Introduction to Spark Streaming Flashcards
What is Spark Streaming?
A popular tool for stream processing in the industry.
What is Stream Processing?
Reduces the time between data acquisition and computation and deals with constantly changing data that needs quick analysis.
What are the typical data pipeline steps?
Extract, Transform, Load, Analyze
What is the difference between Batch and Stream Processing?
Batch processing works with static datasets while stream processing handles real-time, dynamic data, ensuring faster analysis of new or changed data.
What are the forms of streaming in Spark?
Micro-batch processing and continuous stream processing.
What is Micro-Batch processing?
Processes small batches of data every 100ms and provides a “once-and-only-once” guarantee.
What is continuous stream processing?
Processes data with latency as low as 1ms but offers an “at-least-once” guarantee, allowing duplicates.

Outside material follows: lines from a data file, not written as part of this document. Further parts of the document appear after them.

-- ==== Sys2Proof/Machine/Sweep.lean ====
section
/-! DEFINITION. SWP's operations: taking a region (R81), readiness (R82), the chunk grant (R83), the responses to
chunk reads (R84, R85, R92), completion (R86), a NEW session (R90). -/

namespace Sys2Proof.Machine

/-- Outstanding entries charged to a requester (R24). -/
def Owner.requester : Owner → Requester
  | .up _ _ => .up
  | .apl _ => .apl
  | .swp _ => .swp

/-- The kind of an outstanding transaction (R24): a READ, or else a WRITE. -/
def Owner.isRead : Owner → Bool
  | .up _ (.read _) => true
  | .up _ _ => false
  | .apl _ => false
  | .swp _ => true

/-- Number of outstanding entries charged to a requester, abandoned ones included (R24, R34, R36). -/
def Dnp.charged (d : Dnp) (q : Requester) : Nat :=
  d.outstanding.countP fun e => decide (e.owner.requester = q)

/-- The context of a sweep that starts (R81). -/
def SweepCtx.start (r : RegionIx) (f : RegionFields) : SweepCtx where
  region := r
  nextChunk := f.basePage * Config.pageBytes
  endAddr := (f.basePage + f.size) * Config.pageBytes
  ownReads := []
  lastSeq := none

/-- The engine in IDLE takes the head of the resync queue while the link is UP (R81). -/
def State.sweepTake (s : State) : State :=
  match s.swp.engine, s.swp.queue with
  | .idle, r :: rest =>
    if s.linkUp then
      { s with swp := { queue := rest, engine := .reading (SweepCtx.start r (s.region r).fields) } }
    else s
  | _, _ => s

/-- The sweep reserve: the chunk's record leaves reserve_desc descriptors and reserve_bytes bytes free (R82). -/
def Jnl.reserveFits (j : Jnl) : Bool :=
  decide (j.records.length + j.reserveDesc + 1 ≤ Config.journalRecords ∧
    j.bytes + j.reserveBytes + Config.chunkBytes ≤ Config.journalBytes)

/-- SWP is a ready requester (R82). -/
def State.swpReady (s : State) : Bool :=
  match s.swp.engine with
  | .reading c =>
    decide (c.nextChunk < c.endAddr) && s.linkUp && decide ((s.region c.region).state = .resyncing) &&
      decide (s.dnp.charged .swp < Config.swpLimit) && s.jnl.reserveFits
  | _ => false

/-- The sweep context after the grant of its next chunk with a seq (R83). -/
def SweepCtx.granted (c : SweepCtx) (seq : Seq) : SweepCtx :=
  { c with
    ownReads := c.ownReads ++ [seq]
    nextChunk := c.nextChunk + Config.chunkBytes
    lastSeq := if c.nextChunk + Config.chunkBytes = c.endAddr then some seq else c.lastSeq }

/-- Chunk read data for the record with a seq: installed if that record is in the list and FILLING, else
dropped (R50). -/
def State.fillRecord (seq : Seq) (data : List Byte) (s : State) : State :=
  s.setRecords (updateFilling seq (Record.fill data) s.jnl.records)

/-- A chunk read FAULT for the record with a seq: it becomes VOID if it is in the list and FILLING (R51). -/
def State.voidRecord (seq : Seq) (s : State) : State :=
  s.setRecords (updateFilling seq Record.toVoid s.jnl.records)

/-- The context once an own read has answered OKAY (R84). -/
def SweepCtx.answered (c : SweepCtx) (seq : Seq) : SweepCtx :=
  { c with ownReads := c.ownReads.filter fun q => decide (q ≠ seq) }

/-- READING ends when every chunk has been granted and every own read has answered (R84). -/
def SweepCtx.engine (c : SweepCtx) : SweepEngine :=
  if c.nextChunk = c.endAddr ∧ c.ownReads = [] then .draining c else .reading c

/-- A response to one of the current sweep's own reads (R84, R85). -/
def State.ownReadAnswer (c : SweepCtx) (seq : Seq) (st : BusStatus) (data : List Byte) (s : State) : State :=
  match st with
  | .okay =>
    let t := s.fillRecord seq data
    { t with swp := { t.swp with engine := (c.answered seq).engine } }
  | .fault =>
    let t := (s.voidRecord seq).raise .sweepFault
    ({ t with swp := { t.swp with engine := .reading (c.answered seq) } }).diverge c.region

/-- A response to a chunk read that is not among the current sweep's own reads (R92). -/
def State.otherReadAnswer (seq : Seq) (st : BusStatus) (data : List Byte) (s : State) : State :=
  match s.jnl.fillingRecord seq, st with
  | none, _ => s
  | some _, .okay => s.fillRecord seq data
  | some _, .fault => (s.voidRecord seq).raise .sweepFault

/-- A response to a chunk read whose entry is not abandoned (R28, R84, R85, R92). -/
def State.sweepAnswer (seq : Seq) (st : BusStatus) (data : List Byte) (s : State) : State :=
  match s.swp.engine with
  | .reading c =>
    if seq ∈ c.ownReads then s.ownReadAnswer c seq st data else s.otherReadAnswer seq st data
  | _ => s.otherReadAnswer seq st data

/-- The sweep of a DRAINING engine is complete for an apl_ack P (R86). -/
def SweepCtx.completedBy (c : SweepCtx) (p nextSeq : Seq) : Bool :=
  c.lastSeq.any fun l => atOrAfter p (l + 1) && atOrBefore p nextSeq

/-- SWP takes an apl_ack (R86): completion makes the region ACTIVE if it is RESYNCING (R10), raises RESYNC_DONE
and leaves the engine IDLE. -/
def State.sweepAplAck (p : Seq) (s : State) : State :=
  match s.swp.engine with
  | .draining c =>
    if c.completedBy p s.jnl.nextSeq then
      let t := if (s.region c.region).state = .resyncing then s.setRegionState c.region .active else s
      { t.raise .resyncDone with swp := { t.swp with engine := .idle } }
    else s
  | _ => s

/-- Step 1 of a NEW decision: every SOURCE entry in ACTIVE or RESYNCING becomes DIVERGED (R13). -/
def State.regionsNewStep1 (s : State) : State :=
  (List.finRange 16).foldl (fun t r => t.diverge r) s

/-- SWP between the steps: any sweep is aborted and the resync queue is cleared (R90). -/
def State.sweepNew (s : State) : State := { s with swp := { queue := [], engine := .idle } }

/-- Step 2: a SOURCE entry now DIVERGED with auto-resync ON becomes RESYNCING (R13). -/
def State.autoResync (r : RegionIx) (s : State) : State :=
  let e := s.region r
  if e.fields.direction = .source ∧ e.state = .diverged ∧ e.fields.autoResync = true then s.toResyncing r
  else s

/-- Step 2 over all entries in ascending index order (R13). -/
def State.regionsNewStep2 (s : State) : State :=
  (List.finRange 16).foldl (fun t r => t.autoResync r) s

end Sys2Proof.Machine
end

What are some challenges with streaming?
Late events (events arriving later than expected can affect state consistency). End-to-End guarantees (requires fault tolerance across source, processing and sink stages), code portability (Batch API and Streaming API are similar but require minor modifications for compatibility).
What is the Spark Streaming Architecture?
Source (data is read), Sink (data is written), State (intermediate computations) and Result Table (processed results).
*triggers occur at specific intervals to process the data
What are the output modes in Spark Streaming?
Complete Output Mode, Update Output Mode and Append Output Mode.
What is Complete Output Mode?
Writes the entire result table to the sink during each trigger, used for aggregate queries.
What is Update Output Mode?
Updates rows in the result table without rewriting unchanged rows.
What is Append Output Mode?
Only adds new rows to the result table; no updates allowed. Aggregations with watermarks can be used in append mode.
What are the key limitations of output modes?
Append Mode cannot support queries requiring updates and Complete Mode does not support non-aggregate queries.
Which ones support aggregate queries and which ones don’t?
Complete Mode: Works best for aggregate queries because it rewrites the entire result table.
Append Mode: Does not support aggregate queries unless watermarks are used because it only appends new records without updating existing ones.
Update Mode: Can work with aggregate and non-aggregate queries, as it updates rows incrementally.